-- ==== Sys2Proof/Tests/Slice0.lean ====
section
/-! SUPPORT. Tests of the model against the spec's own words and vectors (spec/95_test_vectors.md; a vector's id stands in
its test's comment), the smoke tests of well-formedness, and one witness for the hypotheses of each claim, at a boundary
where a clause has one. Expected values are the spec's, not the model's. -/

namespace Sys2Proof.Tests

open Machine Claims

/-! ### Helpers: small states, one step -/

/-- Reset, with the instruction `w` at `pc` (the vectors' start state: 0 elsewhere, flags 010). -/
def at' (pc w : Word) : State := (State.reset.setPc pc).withFetchWord 16 w.toNat

/-- The word `v` placed in cell `a`. -/
def cell (a : Nat) (v : Word) (s : State) : State := s.setMem (s.mem.write a v)

/-- The state after one step. -/
def next (s : State) : State :=
  match step s with
  | .next t => t
  | .fault _ => s
  | .refused _ => s

def nzp (s : State) : Bool × Bool × Bool := (s.n, s.z, s.p)

/-- FAULT_CAUSE, FAULT_ADDR and FAULT_IR of a faulted state. -/
def faultOf (s : State) : Option (Nat × Word × Word) :=
  if s.faulted then some (s.faultCause.toNat, s.faultAddr, s.faultIr) else none

/-- Reset with other parameters. -/
def withParams (depth : Nat) (region : List Word) (s : State) : State :=
  { s with params := { clsDepth := depth, clsRegion := region } }

/-! ### Well-formedness: lawful parameters, and an ill-formed term for each check -/

theorem test_config_ok : Config.wf { clsDepth := 2, clsRegion := [0x7000, 0x7FFF] } := by decide
theorem test_config_depth_zero : ¬ Config.depthPositive { clsDepth := 0, clsRegion := [] } := by decide
theorem test_config_region_outside :
    ¬ Config.regionInMemory { clsDepth := 1, clsRegion := [0x7FFF, 0x8000] } := by decide
theorem test_config_region_twice :
    ¬ Config.regionRising { clsDepth := 1, clsRegion := [0x7000, 0x7000] } := by decide
theorem test_config_depth_over_region :
    ¬ Config.depthFitsRegion { clsDepth := 3, clsRegion := [0x7000, 0x7001] } := by decide
theorem test_config_bad_refused : ¬ Config.wf { clsDepth := 3, clsRegion := [0x7000, 0x7001] } := by decide
/-- No instruction is ill formed (R68): the one with every operand bit set is well formed. -/
theorem test_instr_wf : (Instr.trap 0xF#4 0xFF#8).wf = true := by decide
theorem test_memory_unsorted : ¬ Memory.wf [(5, 1#16), (4, 1#16)] := by decide
theorem test_memory_listed_zero : ¬ Memory.wf [(5, 0#16)] := by decide
theorem test_memory_outside : ¬ Memory.wf [(0x8000, 1#16)] := by decide
theorem test_memory_write_reset_value : Memory.write (Memory.write [] 5 7) 5 0 = [] := by decide

/-! ### Decoding: one word per constructor, written out bit by bit from the encodings of 30_encoding.md -/

-- A1 ADD R2,R0,R1 is 0001 010 000 0 00 001
theorem test_decode_addReg : decodeWord 0b0001010000000001#16 = .addReg 2 0 0 1 := by decide
-- A5 ADD R3,R3,#-16 is 0001 011 011 1 10000
theorem test_decode_addImm : decodeWord 0b0001011011110000#16 = .addImm 3 3 0b10000 := by decide
-- N5 AND R2,R0,R1 is 0101 010 000 0 00 001
theorem test_decode_andReg : decodeWord 0b0101010000000001#16 = .andReg 2 0 0 1 := by decide
-- N1 AND R1,R0,#-1 is 0101 001 000 1 11111
theorem test_decode_andImm : decodeWord 0b0101001000111111#16 = .andImm 1 0 0b11111 := by decide
-- S7 BRn +3 is 0000 1 0 0 000000011
theorem test_decode_br : decodeWord 0b0000100000000011#16 = .br true false false 3 := by decide
-- J2 JMP R7 is 1100 000 111 000000
theorem test_decode_jmp : decodeWord 0b1100000111000000#16 = .jmp 0 7 0 := by decide
-- S4v JSR #-1024 is 0100 1 10000000000
theorem test_decode_jsr : decodeWord 0b0100110000000000#16 = .jsr 0b10000000000 := by decide
-- S6v JSRR R2 is 0100 0 00 010 000000
theorem test_decode_jsrr : decodeWord 0b0100000010000000#16 = .jsrr 0 2 0 := by decide
-- L1 LD R1,#5 is 0010 001 000000101
theorem test_decode_ld : decodeWord 0b0010001000000101#16 = .ld 1 5 := by decide
-- L9 LDI R3,#4 is 1010 011 000000100
theorem test_decode_ldi : decodeWord 0b1010011000000100#16 = .ldi 3 4 := by decide
-- L6 LDR R2,R1,#1 is 0110 010 001 000001
theorem test_decode_ldr : decodeWord 0b0110010001000001#16 = .ldr 2 1 1 := by decide
-- E1 LEA R1,#7 is 1110 001 000000111
theorem test_decode_lea : decodeWord 0b1110001000000111#16 = .lea 1 7 := by decide
-- T1 NOT R0,R1 is 1001 000 001 111111
theorem test_decode_notReg : decodeWord 0b1001000001111111#16 = .notReg 0 1 0b111111 := by decide
-- W1 ST R0,#2 is 0011 000 000000010
theorem test_decode_st : decodeWord 0b0011000000000010#16 = .st 0 2 := by decide
-- W4 STI R2,#4 is 1011 010 000000100
theorem test_decode_sti : decodeWord 0b1011010000000100#16 = .sti 2 4 := by decide
-- W8 STR R2,R1,#-1 is 0111 010 001 111111 (0x747F)
theorem test_decode_str : decodeWord 0b0111010001111111#16 = .str 2 1 0b111111 := by decide
-- X1 TRAP x25 is 1111 0000 00100101
theorem test_decode_trap : decodeWord 0b1111000000100101#16 = .trap 0 0x25 := by decide
-- X6 RTI with the low bits set is 1000 111111111111
theorem test_decode_rti : decodeWord 0b1000111111111111#16 = .rti 0xFFF := by decide
-- X5 opcode 1101 is 1101 000100100011
theorem test_decode_res : decodeWord 0b1101000100100011#16 = .res 0x123 := by decide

• _Assignment_: The reply should hold only the lines of the listing above starting at the line containing "theorem test_config_depth_zero : ¬" and ending at the line containing "-- N5 AND R2,R0,R1 is 0101 010 000 0 00 001", exactly as written.

• _Answer to this exercise_:
theorem test_config_depth_zero : ¬ Config.depthPositive { clsDepth := 0, clsRegion := [] } := by decide
theorem test_config_region_outside :
    ¬ Config.regionInMemory { clsDepth := 1, clsRegion := [0x7FFF, 0x8000] } := by decide
theorem test_config_region_twice :
    ¬ Config.regionRising { clsDepth := 1, clsRegion := [0x7000, 0x7000] } := by decide
theorem test_config_depth_over_region :
    ¬ Config.depthFitsRegion { clsDepth := 3, clsRegion := [0x7000, 0x7001] } := by decide
theorem test_config_bad_refused : ¬ Config.wf { clsDepth := 3, clsRegion := [0x7000, 0x7001] } := by decide
/-- No instruction is ill formed (R68): the one with every operand bit set is well formed. -/
theorem test_instr_wf : (Instr.trap 0xF#4 0xFF#8).wf = true := by decide
theorem test_memory_unsorted : ¬ Memory.wf [(5, 1#16), (4, 1#16)] := by decide
theorem test_memory_listed_zero : ¬ Memory.wf [(5, 0#16)] := by decide
theorem test_memory_outside : ¬ Memory.wf [(0x8000, 1#16)] := by decide
theorem test_memory_write_reset_value : Memory.write (Memory.write [] 5 7) 5 0 = [] := by decide

/-! ### Decoding: one word per constructor, written out bit by bit from the encodings of 30_encoding.md -/

-- A1 ADD R2,R0,R1 is 0001 010 000 0 00 001
theorem test_decode_addReg : decodeWord 0b0001010000000001#16 = .addReg 2 0 0 1 := by decide
-- A5 ADD R3,R3,#-16 is 0001 011 011 1 10000
theorem test_decode_addImm : decodeWord 0b0001011011110000#16 = .addImm 3 3 0b10000 := by decide
-- N5 AND R2,R0,R1 is 0101 010 000 0 00 001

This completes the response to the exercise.